26.07.2004 - "Altarweihe ist ein Höhepunkt
des christlichen Lebens"
Weihbischof Dr. Bernd Uhl bei der feierlichen Zeremonie
in der Bretzinger Pfarrkirche / Gestaltung mit Kapelle und Kirchenchor
Bretzingen. In einem feierlichen Gottesdienst mit
reger Beteiligung
der Pfarrgemeinde St. Sebastian und St. Vitus Bretzingen und von
Gläubigen aus der gesamten Seelsorgeeinheit nahm Weihbischof
Dr. Bernd
Uhl am Sonntag in Bretzingen die Altarweihe vor. Nach Abschluss aller
Arbeiten und nach der Vorbereitung der Pfarrgemeinde auf dieses
besondere Ereignis mit den Erläuterungen zur Bedeutung des Altars
fand
dieses seltene Ereignis im Verlauf des in Konzelebration von Pfarrer
Franz Lang und Diakon Franz Greulich mit dem Weihbischof gefeierten
Gottesdienstes statt, an dessen beeindruckender Gestaltung der
Kirchenchor Bretzingen wesentlichen Anteil hatte.
Das Dorf im Erftal präsentierte sich zu diesem Ereignis festlich
geschmückt und ließ Freude über den Besuch des Bischofs
erkennen, der
in Begleitung der Musikkapelle ins Gotteshaus geleitet und dort vom
Pfarrgemeinderatsvorsitzenden Hornbach willkommen geheißen wurde.
Er
betonte in seiner kurzen Willkommensansprache, dass die Altar- und
Amboweihe den glanzvollen Abschluss und Höhepunkt der
Kirchenrenovation darstelle, die schon den letzten Pfarrgemeinderat
beschäftigt habe.
Auch die finanzielle Situation sei zu bedenken gewesen und nach
zielstrebigem Sparen und Dank der eingegangenen Spenden sei das
ehrgeizige Projekt zu Ende geführt worden. Mit seiner Realisierung
hatten sich Pfarrgemeinderat und Pfarrer, das Bauamt und der Künstler
Thomas Burhenne in der letzten Zeit besonders nachdrücklich befasst.
Als besonders bedeutsam sah Hornbach die aus drei Kontinenten
stammenden Steine an und zeigte sich überzeugt davon, dass sich
wohl
alle an die Formen und Farben des neuen Altars gewöhnen werden.

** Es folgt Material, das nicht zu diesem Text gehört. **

/-- Every register of the spec's register tables, by its own name. -/
inductive Reg where
  | ENG_EPB_CTL
  | ENG_EPB_FLAGS
  | ENG_EPB_BYTES_IN
  | ENG_EPB_BYTES_MEDIA
  | ENG_EPB_ENERGY
  | ENG_EPB_TIME
  | ENG_EPB_IDLE
  | ENG_EPB_RESULT
  | ENG_EPB_LIVE
  | CSS_CTL
  | CSS_STATUS
  | CSS_SCH_ASSIGN
  | CSS_SCH_CMD
  | CSS_SCH_QUERY
  | CSS_CC_HIT
  | CSS_CC_MISS
  | CSS_CC_WB
  | CSS_JNL_FREE
  | CSS_REPOSTED
  | CSS_IND
  | CSS_GEN_DROPPED
  | CSS_CTL_LOST
  | CSS_RESET_ENDED
  | CSS_ABANDONED
  | CSS_OE_LOAD
  | CSS_CALL_BASE
  | CSS_CALL_CTL
  | CSS_CALL_ANS
  | CSS_CALL_STAT
  | ENG_ONLINE
  | ENG_PACK_CTL
  | ENG_DOM_SEL
  | ENG_DOM_CTL
  | ENG_DOM_GRANT
  | ENG_DOM_CMD
  | ENG_IDX_CTL
  | ENG_IDX_BASE
  | ENG_IDX_BUCKETS
  | ENG_IDX_CMD
  | ENG_IDX_ARG0
  | ENG_IDX_ARG1
  | ENG_IDX_PURGE
  | ENG_PEND_BASE
  | ENG_PEND_ENTRIES
  | ENG_CHUNKS
  | ENG_CHUNK_MAXCUT
  | ENG_IDX_LOOKUPS
  | ENG_IDX_HITS
  | ENG_IDX_INSERTS
  | ENG_IDX_EVICTS
  | ENG_IDX_POISON
  | ENG_PEND_FULL
  | ENG_PACK_IN
  | ENG_PACK_OUT
  | ENG_PACK_RAW
  | ENG_PACK_VFAIL
  | ENG_UNPACK_FAIL
  | ENG_CUS_CTL
  | ENG_CUS_STRIPES
  | ENG_CUS_EPOCH
  | ENG_CUS_STATUS
  | ENG_CUS_MQ_BASE
  | ENG_CUS_MQ_CTL
  | ENG_CUS_MSTART
  | ENG_CUS_MCFG
  | ENG_POOL_BASE
  | ENG_POOL_SIZE
  | ENG_POOL_CTL
  | ENG_DIR_BASE
  | ENG_DIR_CTL
  | ENG_DIR_CMD
  | ENG_DIR_ARG
  | ENG_DREQ_BASE
  | ENG_DREQ_CTL
  | ENG_DLOG_CTL
  | ENG_DLOG_MARK
  | ENG_SEAL_CTR
  | ENG_SEAL_MISMATCH
  | ENG_UNSEAL_TAGFAIL
  | ENG_SPREAD_SYNFAIL
  | ENG_GATHER_ERASURES
  | ENG_DIGEST_MISMATCH
  | ENG_QUORUM_SHORT
  | ENG_DIR_MISS
  | MPT_PORT_CFG
  | MPT_LANE_SEL
  | MPT_LANE_CTL
  | MPT_LANE_STATUS
  | MPT_LANE_ADDR
  | MPT_PANIC
  | MPT_DISC_CTL
  | MPT_DEV_SEL
  | MPT_DEV_INFO
  | MPT_DEV_NAME
  | MPT_DEV_CAP
  | MPT_DEV_CTL
  | MPT_DEV_GRANT
  | MPT_DEV_CMD
  | MPT_RETRY
  | MPT_GATE
  | MPT_SCRUB_CTL
  | MPT_SCRUB_STATUS
  | MPT_EVQ_BASE
  | MPT_EVQ_CTL
  | MPT_INJ_ARM
  | MPT_INJ_SLOT
  | MPT_RETRIES
  | MPT_TIMEOUTS
  | MPT_TAPE_STARVE
  | MPT_ZONE_FULL
  | MPT_GATE_REFUSED
  | MPT_LATE_IGNORED
  | MPT_SCRUB_ERRORS
  | MPT_EVQ_LOST
  | MPT_LBA_FULL
  | MEM_CFG
  | MEM_ORDER_NEXT
  | MEM_STRIPE_STATUS
  | MEM_STRIPE_CMD
  | MEM_ECC_CTL
  | MEM_TRAIN_CTL
  | MEM_UE_ADDR
  | MEM_SCRUB_CTL
  | MEM_SCRUB_STATUS
  | MEM_REF_STATUS
  | MEM_CE
  | MEM_UE
  | MEM_POISON_READS
  | MEM_AGED
  | MEM_RETRAINS
  | MEM_FE_SWITCHES
  | MEM_PANIC_TIME
  | JNL_STATUS
  | JNL_HEAD
  | JNL_TAIL
  | JNL_WIN_BASE
  | JNL_SCRUB_CTL
  | JNL_FLUSH
  | JNL_REPAIRED
  | JNL_LOST
  | JNL_LOST_LIVE
  | JNL_CARRIED
  | JNL_REFUSED
  | COH_CODE_BASE
  | COH_CODE_LIMIT
  | COH_IOGRANT_S
  | COH_IOGRANT_U
  | COH_ENC
  | COH_CTL
  | COH_STATUS
  | COH_DEAD
  | COH_NACKS
  | COH_TOKENS
  | COH_DIR_EVICTS
  | COH_BACKINV
  | COH_CROSSED
  | COH_AMO_NEAR
  | COH_AMO_FAR
  | COH_POISON_FILLS
  | COH_LOST_LINES
  | COH_MAINT_ADDR
  | COH_MAINT_LEN
  | COH_MAINT_CMD
  | COH_MAINT_PROG
  | COH_L2LOCK
  | COH_IOWIN_BASE
  | COH_IOWIN_LIMIT
  | POD_INT_EN
  | POD_INT_PEND
  | POD_IPI_SET
  | POD_TIMECMP
  | POD_MODE
  | POD_CMD
  | POD_SPLIT_ENTRY
  | POD_RESTART_ENTRY
  | POD_STATUS
  | POD_RETRIES
  | POD_WARM_RESTARTS
  | POD_CFG
  | POD_MAP
  | POD_PHYS
  | POD_SPARES
  | POD_RETRY_CTL
  | POD_SELFTEST
  | POD_SPARINGS
  | FLT_CTL
  | FLT_STATUS
  | FLT_ACK
  | FLT_SEEN
  | FLT_CE_LEVEL
  | FLT_PLEVEL
  | FLT_FIRST_ADDR
  | FLT_FIRST_MASTER
  | FLT_FIRST_TYPE
  | FLT_FIRST_TIME
  | FLT_CNT_SEL
  | FLT_CNT_CE
  | FLT_CNT_UE
  | FLT_CNT_ESC
  | FLT_INJECT
  | RNG_CTL
  | RNG_STATUS
  | RNG_NODES
  | RNG_SESSION
  | RNG_CLAIM_SEL
  | RNG_CLAIM
  | RNG_PSTAT
  | RNG_INJ_ARM
  | RNG_INJ
  | RNG_INJ_HITS
  | RNG_RETX
  | RNG_DUP
  | RNG_MSG_FAILED
  | RNG_CLAIM_DROP
  | RNG_STALE
  | RNG_TX_MSGS
  | RNG_RX_MSGS
  | RNG_CRC_DROP
  | RNG_MALFORMED
  | RNG_FEC_CORR
  | RNG_FEC_UNCORR
  | RNG_WRAPS
  | HST_ID
  | HST_LINK
  | HST_STATUS
  | HST_DARK
  | HST_NOFUNC
  | HST_MBX_REFUSED
  | HST_LINK_DOWNS
  | HST_RD_BYTES
  | HST_WR_BYTES
  | VFM_SEL
  | VFM_CFG
  | VFM_WIN
  | VFM_CMD
  | VFM_FSTAT
  | VFM_CTL
  | VFM_EVENT
  | VFM_MBX_PEND
  | VFM_MBX_IN
  | VFM_MBX_OUT
  | VFM_MBX_CTL
  | FN_MBX_CTL
  | VFM_DIRTY_LO
  | VFM_DIRTY_HI
  | VFM_DIRTY_MAP0
  | VFM_DIRTY_MAP1
  | VFM_DIRTY_CTL
  | VFM_DIRTY_CMD
  | FN_CQ_BASE
  | FN_CQ_CFG
  | FN_CQ_TAILADDR
  | FN_CQ_HEAD
  | FN_STATE
  | FN_WIN
  | CLM_PAIR
  | CLM_CLAIM
  | CLM_PEER_CLAIM
  | CLM_STATUS
  | CLM_CTL
  | CLM_CMD
  | CLM_SWITCHBACK
  | CLM_EVENT
  | CLM_TAKEOVERS
  | CLM_MIRROR_MSGS
  | CLM_HB_LOSSES
  | CLM_HOLDS
  | TMB_REQ_BASE
  | TMB_RSP_BASE
  | TMB_REQ_CTL
  | TMB_RSP_CTL
  | TMB_DMA_BASE
  | TMB_DMA_LIMIT
  | TMB_STATUS
  | TMB_KICK
  | TMB_UNUSABLE
  | LOG_CTL
  | LOG_STATUS
  | LOG_SEQ
  | LOG_EXPORTED
  | LOG_CKPT_SEQ
  | LOG_XQ_BASE
  | LOG_XQ_CTL
  | LOG_CKPT_EXPORTED
  | LOG_DROPPED
  | LOG_REFUSED
  | FUS_STATE
  | FUS_ROLLBACK
  | FUS_SERIAL
  | FUS_SLOT_HASH
  | FUS_MAJORITY
  | DBG_ID
  | DBG_CTL
  | DBG_STATUS
  | DBG_CHAL
  | MOD_STATE
  | MOD_CAUSE
  | MOD_START_COUNT
  | MOD_FAIL_HIST
  | MOD_CMD
  | MOD_CTL
  | MOD_WAKE_TIME
  | MOD_INSTALL_ADDR
  | MOD_INSTALL_LEN
  | MOD_STEP_TIME
  | MOD_MCTP
  | PWR_STATE
  | PWR_REQ
  | PWR_RESULT
  | PWR_FORCE
  | PWR_HOLD
  | PWR_CLKSTOP
  | PWR_POD_MHZ
  | PWR_DARK_DROPS
  | TIM_NOW
  | TIM_EPOCH
  | PWR_INPUT
  | PWR_TEMP
  | PWR_AGE
  | PWR_LIFE_CYCLES
  | PWR_LIFE_HOURS
  | PWR_REFRESH
  deriving DecidableEq, Repr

Weihbischof Dr. Bernd Uhl bedankte sich für die festliche Aufnahme
in
Bretzingen, das Willkommen der Musikkapelle und hielt Interesse am
seltenen Ereignis der Altarweihe für angebracht. Zunächst
jedoch
erinnerte er vor den weiteren Handlungen und der beeindruckenden
Gottesdienstfeier mit seiner gehaltvollen Predigt an das
Grundsakrament der Taufe.
In seiner Predigt stellte er den Hinweis an den Anfang, dass derjenige
Sorgen habe, der baut, denn das Bauen könne durchaus zu einer
Art
"Leidensgeschichte" werden. Auch in Bretzingen habe man
in Bezug auf
Maßnahmen an der Kirche in den letzten vier Jahrzehnten einiges
miterlebt, jetzt jedoch den wichtigen letzten Schritt getan und sei
am
Abschluss angelangt. Für die moderne Art der Lösung im Hinblick
auf
Zelebrationsaltar und Ambo sprach der Bischof seine Anerkennung aus,
zeigten die Bretzinger doch damit deutlich auf, dass sie mit der Zeit
lebten.
Er sagte allen Beteiligten Dank für ihren Einsatz, schloss Mitberater
und Förderer und den Künstler in den Dank mit ein und befasste
sich
dann in seinen weiteren Predigtworten mit Erläuterungen zur Bedeutung
des Altars, auf dessen Weihe sich die Pfarrgemeinde geistig bereits
vorbereitet habe. Der Bischof bewertete den Altar zunächst als
Ort der
Erinnerung und verband damit den Hinweis, dass vieles, was in
Erinnerung bleiben solle, immer wieder in Stein gemeißelt werde.
Er
brachte hierfür einige Beispiele und sah in jedem Altar zunächst
die
Erinnerung an den Mensch gewordenen Sohn Gottes, an dem Priester und
Gemeinde das Opfer Jesu sozusagen nachspielten und wo des Opfers Jesu
Christi auf Golgotha gedacht werde.
Am Altar als Ort der lebendigen Erinnerung seien die Menschen mit
Gott
verbunden, der dort entzündete Weihrauch steige nach oben und
stehe
für der Menschen Gebet. Erinnert wurden die Zuhörer an heidnische
Zeiten, in denen die römischen Kaiser damit ihre Anerkennung
gezeigt
haben wollten. Damals seien Entscheidungen gefordert gewesen, wobei
Märtyrer wie der Bretzinger Kirchenpatron St. Sebastian sich
gegen den
Kaiser und für Gott entschieden hätten und Jesus Christus
als wahrem
Herrn der Welt opferten.
Heute allerdings würden viele Menschen Gott beiseite lassen,
und den
Gottesdienst nicht mehr besuchen, was zur Folge habe, dass der Glaube
stirbt. Der Bischof warnte vor jeder Gleichgültigkeit und hielt
die
Entscheidung für empfehlenswert, zur Kirche zu gehen und sich
zu ihr
zu bekennen. Ihm ging es darum, die Treue zum Altar zu bewahren, weil
damit das Zusammenstehen auch besser klappe. Denn es sei ein
schlechtes Zeichen, dass nur wenige kommen, wenn zum Beispiel ein
Pfarrer den Tisch für viele bereitet habe.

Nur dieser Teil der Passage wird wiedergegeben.